I took the family up to central NY this past weekend to do a little camping and riding and ended up in Taughannock SP just north of Ithaca on Cayuga lake. We left Friday afternoon and drove up in the pouring rain, than the sky morphs from bruise black and gray to bright blue with the most brilliant rainbow i've ever seen spanning the south end of the lake! 

Lots to do at the park with a nice gorge (like the t shirt says - ithaca is gorges) ending at a 200' waterfall. the best hikes are up through the water in the gorge(not gorge trail)and the rim trails - although all are real easy hikes. all i can say is thunder RIPS through that mofo as we had intermittant storms roll through saturady and sunday nights

No riding there though so i did my saturday morning ride at Shindagin State Forest about a half hour away - sorry no pics.

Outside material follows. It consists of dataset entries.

theorem pgctlWrite_reached (hn : w.ctlRefusal p page v = []) : w.writeHdr p (HDR.PGCTL page) v = w.ctlStore page v := by
  have free : w.hdrRefusal p (HDR.PGCTL page) v = none := by simp [Work.hdrRefusal, hdr_regs, hdr_off, hdr_page, hn, lowest]
  refine (writeHdr_accepted hr hp (by decide) (by decide) free).trans ?_
  simp [Work.hdrStore, hdr_off, hdr_page]

end

/-- A write of IRQEN within a session's access. -/
theorem access_irqen {w : Work} {p : Party} {page : Nat} (v : Word) (hr : w.reachable page = true) :
    w.access p [(HDR.IRQEN page, v)] = (none, w.wr (HDR.IRQEN page) (v &&& irqMask)) := by
  have free : w.hdrRefusal p (HDR.IRQEN page) v = none := by simp [Work.hdrRefusal, hdr_regs, hdr_off]
  have header : isHdr (HDR.IRQEN page) = true := isHdr_hdr (window_of_reachable hr) (by decide)
  rw [access_hdr header free]
  simp [Work.hdrStore, hdr_regs, hdr_off]

/-- PGCTL's bits in the words that the rows of PGCTL write: EN is kept by a soft reset and a lock request. -/
theorem enBit_bits (w : Work) (page : Nat) : decide (HDR.PGCTL_EN.get (w.enBit page ||| 2) = 1) = w.enabled page
    ∧ HDR.PGCTL_SRST.get (w.enBit page ||| 2) = 1 ∧ HDR.PGCTL_LOCKREQ.get (w.enBit page ||| 2) = 0
    ∧ decide (HDR.PGCTL_EN.get (w.enBit page ||| 4) = 1) = w.enabled page
    ∧ HDR.PGCTL_SRST.get (w.enBit page ||| 4) = 0 ∧ HDR.PGCTL_LOCKREQ.get (w.enBit page ||| 4) = 1 := by
  unfold Work.enBit
  cases w.enabled page <;> decide

section
variable {w : Work} {p : Party} {page : Nat} {v : Word} (en : decide (HDR.PGCTL_EN.get v = 1) = w.enabled page)
include en

/-- Nothing refuses a lock request by a party with the holder's role or a higher one (R63). -/
theorem ctlRefusal_lockReq (srst : HDR.PGCTL_SRST.get v = 0) (role : w.get (HDR.PGKEY page) HDR.PGKEY_HOLDER ≤ w.roleOf p) :
    w.ctlRefusal p page v = [] := by
  simp [Work.ctlRefusal, en, srst, Nat.not_lt.2 role]

/-- Nothing refuses an Engineer's soft reset of a page that is neither busy nor in use (R48). -/
theorem ctlRefusal_softReset (lock : HDR.PGCTL_LOCKREQ.get v = 0) (role : 2 ≤ w.roleOf p) (idle : w.opBusy page = false)
    (unused : w.inUse page = false) : w.ctlRefusal p page v = [] := by
  simp [Work.ctlRefusal, en, lock, idle, unused, Nat.not_lt.2 role]

/-- A write of PGCTL that leaves EN as it stands soft-resets the page, or ends its unlock, as its bits say. -/
theorem ctlStore_enKept : w.ctlStore page v = (fun u => if HDR.PGCTL_LOCKREQ.get v = 1 then u.lock page else u)
    (if HDR.PGCTL_SRST.get v = 1 then w.srstWrite page else w) := by
  have kept : w.enWrite page (w.enabled page) = w := if_pos (.inr rfl)
  simp only [Work.ctlStore, en, kept]

end

/-! Bus errors -/

theorem regWrite_busError {w : Work} {p : Party} {a : Nat} {v : Word} (h : w.busError a = true) : regWrite p a v w = w := by
  unfold regWrite
  rw [if_neg (by simp [h]), write1_busError h]

/-- Settles O3: an access answered with a bus error has no effect. -/
theorem busErrorChangesNothing : Obligations.BusErrorChangesNothing := by
  intro s p a v hq hb
  refine runs_still rfl hq (regWrite_busError hb) fun t ht => ?_
  obtain ⟨mode, role, -, pages, net, safe, task, ctl, loops⟩ := ht.parts
  exact ⟨ht.rd, mode, role, pages, net, safe, task, ctl, loops⟩

/-! IRQSET -/

/-- Settles O2: the write sets its bits, and the command's end loses none. -/
theorem irqsetSetsItsBits : Obligations.IrqsetSetsItsBits := by
  intro s p page v hq ⟨hr, hp⟩
  have effect := irqsetWrite_reached (v := v) hr hp
  have quiet : (irqsetWrite p page v (begin s)).x.task.hdr = [] := by rw [effect]; exact hq
  have grows := irqGrows_settle _ s quiet page
  refine runs_cmd rfl ⟨?_, fun a ha => ?_⟩
  · rw [rd_finish]
    refine and_not_trans (y := (irqsetWrite p page v (begin s)).rd (HDR.IRQSTAT page)) ?_ grows
    rw [effect, rd_wr, if_pos rfl]
    exact and_not_or_right _ _
  · refine (settled_finish quiet).same (P := fun a => a = HDR.IRQSTAT page) ?_ a ha
    rw [effect]
    exact keeps_wr _ _ _ rfl

/-- Settles O5, by what the party's role is. -/
theorem rolesOfTheParties : Obligations.RolesOfTheParties := by
  intro s id
  refine ⟨rfl, fun e open_ => ?_⟩
  simp only [Work.roleOf, open_]

end Sys2Proof.Proofs
end

section
/-! PROOF. Keys, unlocks and lockouts (R61 to R64). -/

namespace Sys2Proof.Proofs

open Sys2Proof.Machine Sys2Proof.Laws

/-! PGKEY_WRITE -/

/-- Is a word of PGKEY a key of the page and the role it names (R62)? -/
def rightKey (w : Work) (page : Nat) (v : Word) : Bool :=
  w.x.pages.keys.any fun k => decide (k.1 = page) && decide (k.2.1 = HDR.PGKEY_ROLE.get v) && decide (k.2.2 = HDR.PGKEY_KEY.get v)

/-- A page unlocked by a party in a role, for the time that R63 gives. -/
def unlockedFor (w : Work) (p : Party) (page role : Nat) : Work :=
  ((w.upd fun x => { x with pages := { x.pages with
    unlocks := x.pages.unlocks.filter (fun u => decide (u.page ≠ page)) ++ [⟨page, p, role, w.now⟩] } }).put
      (HDR.PGKEY page) HDR.PGKEY_HOLDER role).put (HDR.PGKEY page) HDR.PGKEY_REMAIN 255

/-- The wrong keys at a page within the last 60 s (R64). -/
def wrongLately (w : Work) (page : Nat) : List (Nat × Nat) :=
  w.x.pages.wrong.filter fun e => decide (e.1 = page) && decide (w.now < e.2 + 60000)

section
variable (w : Work) (p : Party) (page : Nat)

theorem keyStore_right {v : Word} (h : rightKey w page v = true) : w.keyStore p page v = unlockedFor w p page (HDR.PGKEY_ROLE.get v) := if_pos h

theorem keyStore_wrong {v : Word} (h : rightKey w page v = false) : w.keyStore p page v = w.wrongKey p page :=
  if_neg (ne_true_of_eq_false h)

theorem get_unlockedFor {role : Nat} (h : role < 16) : (unlockedFor w p page role).get (HDR.PGKEY page) HDR.PGKEY_HOLDER = role
    ∧ (unlockedFor w p page role).get (HDR.PGKEY page) HDR.PGKEY_REMAIN = 255 := by
  unfold unlockedFor
  constructor
  · rw [get_put_other _ _ _ _ _ (by decide) (by decide), get_put_same _ _ _ _ (by decide)]
    exact Nat.mod_eq_of_lt h
  · exact get_put_same _ _ _ _ (by decide)

/-- The page has this one unlock. -/
theorem unlocks_unlockedFor (role : Nat) : (unlockedFor w p page role).x.pages.unlocks.filter (fun u => decide (u.page = page))
    = [⟨page, p, role, w.now⟩] := by
  simp [unlockedFor]

theorem keeps_unlockedFor (role : Nat) : Keeps (fun a => a = HDR.PGKEY page) w (unlockedFor w p page role) :=
  (((Keeps.refl (fun a => a = HDR.PGKEY page) w).upd _).put (a := HDR.PGKEY page) rfl _ _).put (a := HDR.PGKEY page) rfl _ _

/-- A wrong key shows in the recorder alone; it unlocks nothing, and the third within 60 s locks the page out. -/
theorem wrongKey_spec : Keeps evtRegs w (w.wrongKey p page) ∧ (w.wrongKey p page).x.task = w.x.task
    ∧ (w.wrongKey p page).x.pages.unlocks = w.x.pages.unlocks
    ∧ (2 ≤ (wrongLately w page).length → (w.wrongKey p page).x.pages.lockouts = w.x.pages.lockouts ++ [page]) := by
  have count : (((w.x.pages.wrong.filter fun e => decide (w.now < e.2 + 60000)) ++ [(page, w.now)]).filter fun e => decide (e.1 = page)).length
      = (wrongLately w page).length + 1 := by
    simp [wrongLately, List.filter_filter]
  have noted {u v : Work} (h : Keeps evtRegs u v) (a i c : Nat) : Keeps evtRegs u (v.evOccur page noSub a i c) :=
    h.trans (keeps_emit _ _ _ _ _)
  unfold Work.wrongKey
  dsimp only
  rw [count]
  split
  · rename_i few
    exact ⟨noted ((Keeps.refl _ w).upd _) _ _ _, by simp, by simp, fun many => absurd few (by omega)⟩
  · exact ⟨((noted ((Keeps.refl _ w).upd _) _ _ _).upd _).trans (keeps_emit _ _ _ _ _), by simp, by simp, fun _ => by simp⟩

end

/-! The end of an unlock -/

section
variable (w : Work) (page : Nat)

theorem unlock?_isSome_iff : (w.unlock? page).isSome = true ↔ ∃ u ∈ w.x.pages.unlocks, u.page = page := by
  simp [Work.unlock?, List.find?_isSome]

theorem task_lock : (w.lock page).x.task = w.x.task := by
  rcases x_lock w page with e | e <;> rw [e]

/-- A locked page has no unlock. -/
theorem unlocks_lock : ∀ u ∈ (w.lock page).x.pages.unlocks, u.page ≠ page := by
  intro u hu
  unfold Work.lock at hu
  split at hu
  · simp only [x_put, x_upd, List.mem_filter, decide_eq_true_eq] at hu
    exact hu.2
  · rename_i locked
    exact fun e => locked ((unlock?_isSome_iff w page).2 ⟨u, hu, e⟩)

/-- Where an unlock has ended, HOLDER and REMAIN read 0 (R63). -/
theorem get_lock (h : ∃ u ∈ w.x.pages.unlocks, u.page = page) : (w.lock page).get (HDR.PGKEY page) HDR.PGKEY_HOLDER = 0
    ∧ (w.lock page).get (HDR.PGKEY page) HDR.PGKEY_REMAIN = 0 := by
  unfold Work.lock
  rw [if_pos ((unlock?_isSome_iff w page).2 h)]
  constructor
  · rw [get_put_other _ _ _ _ _ (by decide) (by decide), get_put_same _ _ _ _ (by decide), Nat.zero_mod]
  · rw [get_put_same _ _ _ _ (by decide), Nat.zero_mod]

end

/-- LOCKREQ of a party with at least the holder's role ends the unlock. -/
theorem lockReq_reached {w : Work} {p : Party} {page : Nat} (hr : w.reachable page = true) (hp : w.present p = true)
    (role : w.get (HDR.PGKEY page) HDR.PGKEY_HOLDER ≤ w.roleOf p) : lockReq p page w = w.lock page := by
  obtain ⟨-, -, -, en, srst, lockreq⟩ := enBit_bits w page
  refine (pgctlWrite_reached hr hp (ctlRefusal_lockReq en srst role)).trans ?_
  rw [ctlStore_enKept en, srst, lockreq]
  rfl

/-- Settles O6, by what a right key, a wrong key and the end of an unlock leave; the next state shows it. -/
theorem keysAndUnlocks : Obligations.KeysAndUnlocks := by
  intro s p page v hq
  have pgkey : ¬ Follows (HDR.PGKEY page) := hdr_not_follows (by decide) (by decide) (by decide)
  have locked : Same (fun a => a = HDR.PGKEY page ∨ Follows a) s (finish s ((begin s).lock page)) :=
    fin_same (by rw [task_lock]; exact hq) (keeps_lock _ page)
  refine ⟨fun ⟨hr, hp⟩ free right => ?rightKey, fun ⟨hr, hp⟩ free wrong => ?wrongKey, ?lockoutEnd, ?unlockTimeout,
    fun ⟨hr, hp⟩ role => ?lockReq⟩
  case rightKey =>
    have effect : pgkeyWrite p page v (begin s) = unlockedFor (begin s) p page (HDR.PGKEY_ROLE.get v) :=
      (pgkeyWrite_reached hr hp free).trans (keyStore_right _ p page right)
    obtain ⟨holder, remain⟩ := get_unlockedFor (begin s) p page (get_lt HDR.PGKEY_ROLE v (by decide))
    refine runs_settled rfl (by rw [effect]; exact hq) fun t ht => ?_
    rw [effect] at ht
    exact ⟨(ht.get pgkey _).trans holder, (ht.get pgkey _).trans remain, by rw [ht.pages, unlocks_unlockedFor],
      ht.same (keeps_unlockedFor _ _ _ _)⟩
  case wrongKey =>
    have effect : pgkeyWrite p page v (begin s) = (begin s).wrongKey p page :=
      (pgkeyWrite_reached hr hp free).trans (keyStore_wrong _ p page wrong)
    obtain ⟨keeps, task, unlocks, lockouts⟩ := wrongKey_spec (begin s) p page
    refine runs_settled rfl (by rw [effect, task]; exact hq) fun t ht => ?_
    rw [effect] at ht
    exact ⟨by rw [ht.pages, unlocks]; rfl, fun many => by rw [ht.pages, lockouts many]; rfl, ht.same_follows keeps fun _ => follows_of_evtRegs⟩
  case lockoutEnd =>
    refine runs_settled rfl hq fun t ht => ⟨?_, fun q hne => ?_, ht.rd⟩
    · rw [ht.pages]
      simp [keyLockoutEnd]
    · rw [ht.pages]
      simp [keyLockoutEnd, hne]
  case unlockTimeout =>
    refine runs_settled (f := fun w => w.lock page) rfl (by rw [task_lock]; exact hq) fun t ht =>
      ⟨by rw [ht.pages]; exact unlocks_lock _ _, fun held => ?_, ht.same (keeps_lock _ _)⟩
    obtain ⟨holder, remain⟩ := get_lock (begin s) page held
    exact ⟨(ht.get pgkey _).trans holder, (ht.get pgkey _).trans remain⟩
  case lockReq =>
    have effect : lockReq p page (begin s) = (begin s).lock page := lockReq_reached hr hp role
    refine runs_settled rfl (by rw [effect, task_lock]; exact hq) fun t ht => ?_
    rw [effect] at ht
    exact ⟨by rw [ht.pages]; exact unlocks_lock _ _, ht.same (keeps_lock _ _)⟩

end Sys2Proof.Proofs
end

section
/-! PROOF. Requests of a session: READ and WRITE of one word, and the latch of a wide counter (R40, R69, R530, R531). -/

namespace Sys2Proof.Proofs

open Sys2Proof.Machine Sys2Proof.Laws

/-! The answer to a request -/

section
variable (w : Work) (id seq status : Nat) (data : List Word)

@[simp] theorem rd_answer (a : Nat) : (w.answer id seq status data).rd a = w.rd a := rfl
@[simp] theorem out_answer : (w.answer id seq status data).x.out = w.x.out ++ [.answer id seq status data] := rfl
@[simp] theorem task_answer : (w.answer id seq status data).x.task = w.x.task := rfl

/-- An answer is kept as the session's last (R530). -/
theorem last_of_answer {q : Session} (h : (w.answer id seq status data).session? id = some q) : q.last = some ⟨seq, status, data⟩ := by
  have its : q.id = id := by simpa using List.find?_some h
  obtain ⟨s, -, hs⟩ := List.mem_map.1 (List.mem_of_find?_eq_some h)
  by_cases hid : s.id = id
  · rw [if_pos hid] at hs
    rw [← hs]
  · rw [if_neg hid] at hs
    exact absurd (hs ▸ its) hid

end

theorem spanOf_one (a : Nat) : spanOf a 1 = [a] := by simp [spanOf]
theorem badSpan_one (a : Nat) : badSpan a 1 = false := by simp [badSpan]

/-- A request with a new SEQ of an open session on a running port (R530). -/
structure NewRequest (w : Work) (id seq : Nat) (e : Session) : Prop where
  session : w.session? id = some e
  port : w.netOn e.usb = true
  isNew : e.seqRule seq = none

section
variable {w : Work} {id seq : Nat} {e : Session} (h : NewRequest w id seq e)
include h

theorem request_new (act : Work → Work) : w.request id seq act = act w := by
  simp [Work.request, h.session, h.port, h.isNew]

theorem read_word {a : Nat} (hb : w.busError a = false) : read id seq a 1 w = (w.latch id a).answer id seq stOk [w.hostWord id a] := by
  unfold Machine.read
  rw [request_new h]
  simp [badSpan_one, spanOf_one, hb, Work.readWords]

theorem read_busError {a : Nat} (hb : w.busError a = true) : read id seq a 1 w = w.answer id seq stBus [] := by
  unfold Machine.read
  rw [request_new h]
  simp [badSpan_one, spanOf_one, hb]

theorem write_word {a : Nat} {v : Word} {u : Work} (hb : w.busError a = false) (ha : w.access (.host id) [(a, v)] = (none, u)) :
    write id seq a [v] w = u.answer id seq stOk [] := by
  unfold Machine.write
  rw [request_new h]
  simp [badSpan_one, spanOf_one, hb, ha]

theorem write_busError {a : Nat} {v : Word} (hb : w.busError a = true) : write id seq a [v] w = w.answer id seq stBus [] := by
  unfold Machine.write
  rw [request_new h]
  simp [badSpan_one, spanOf_one, hb]

end

/-! The latch (R69) -/

section
variable (w : Work) (session a : Nat)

I had posted for some beta and a trail map on cycle-cny.com and ended up meeting a few folks on my ride. real good peeps who do a great job of building/maintaining shinny and other places through out cny. give 'em a shout if your ever up that way and i told them to do the same if they ever get down to the lehigh valley. may even hook up for a half way ride at merli/prompton some time. the trails were awesome fast and flowy singltrack WITH NO ROCKS! lotsa built features - skinnies, logovers, bridges with some free ride type stuff as well. with the rain we had friday it was slick going so i kept the tires close to the ground - hell i keep it close to the ground even when it dry but would have given the elevated bridge and maybe one of the easier skinnies a go. the more technical trails are fairly steep swoopy downhills with lots of turns and woops. highlights include paperboy, bitchditch and the chair trail. Did a total of 12 miles coming in at right around 2 hours. was hoping to ride sun/mon but figured the continued t-storms at night would make it just too soggy and would preserve self and trail for another day.

a report wouldn't be complete wittout mentioning ithaca itself. keeping in mind it was ithaca-fest weekend, its still got to be one of the crunchiest cities around with cornell and ithaca college - i haven't seen that much tie die and pacholi oil since giants stadium 1995


----------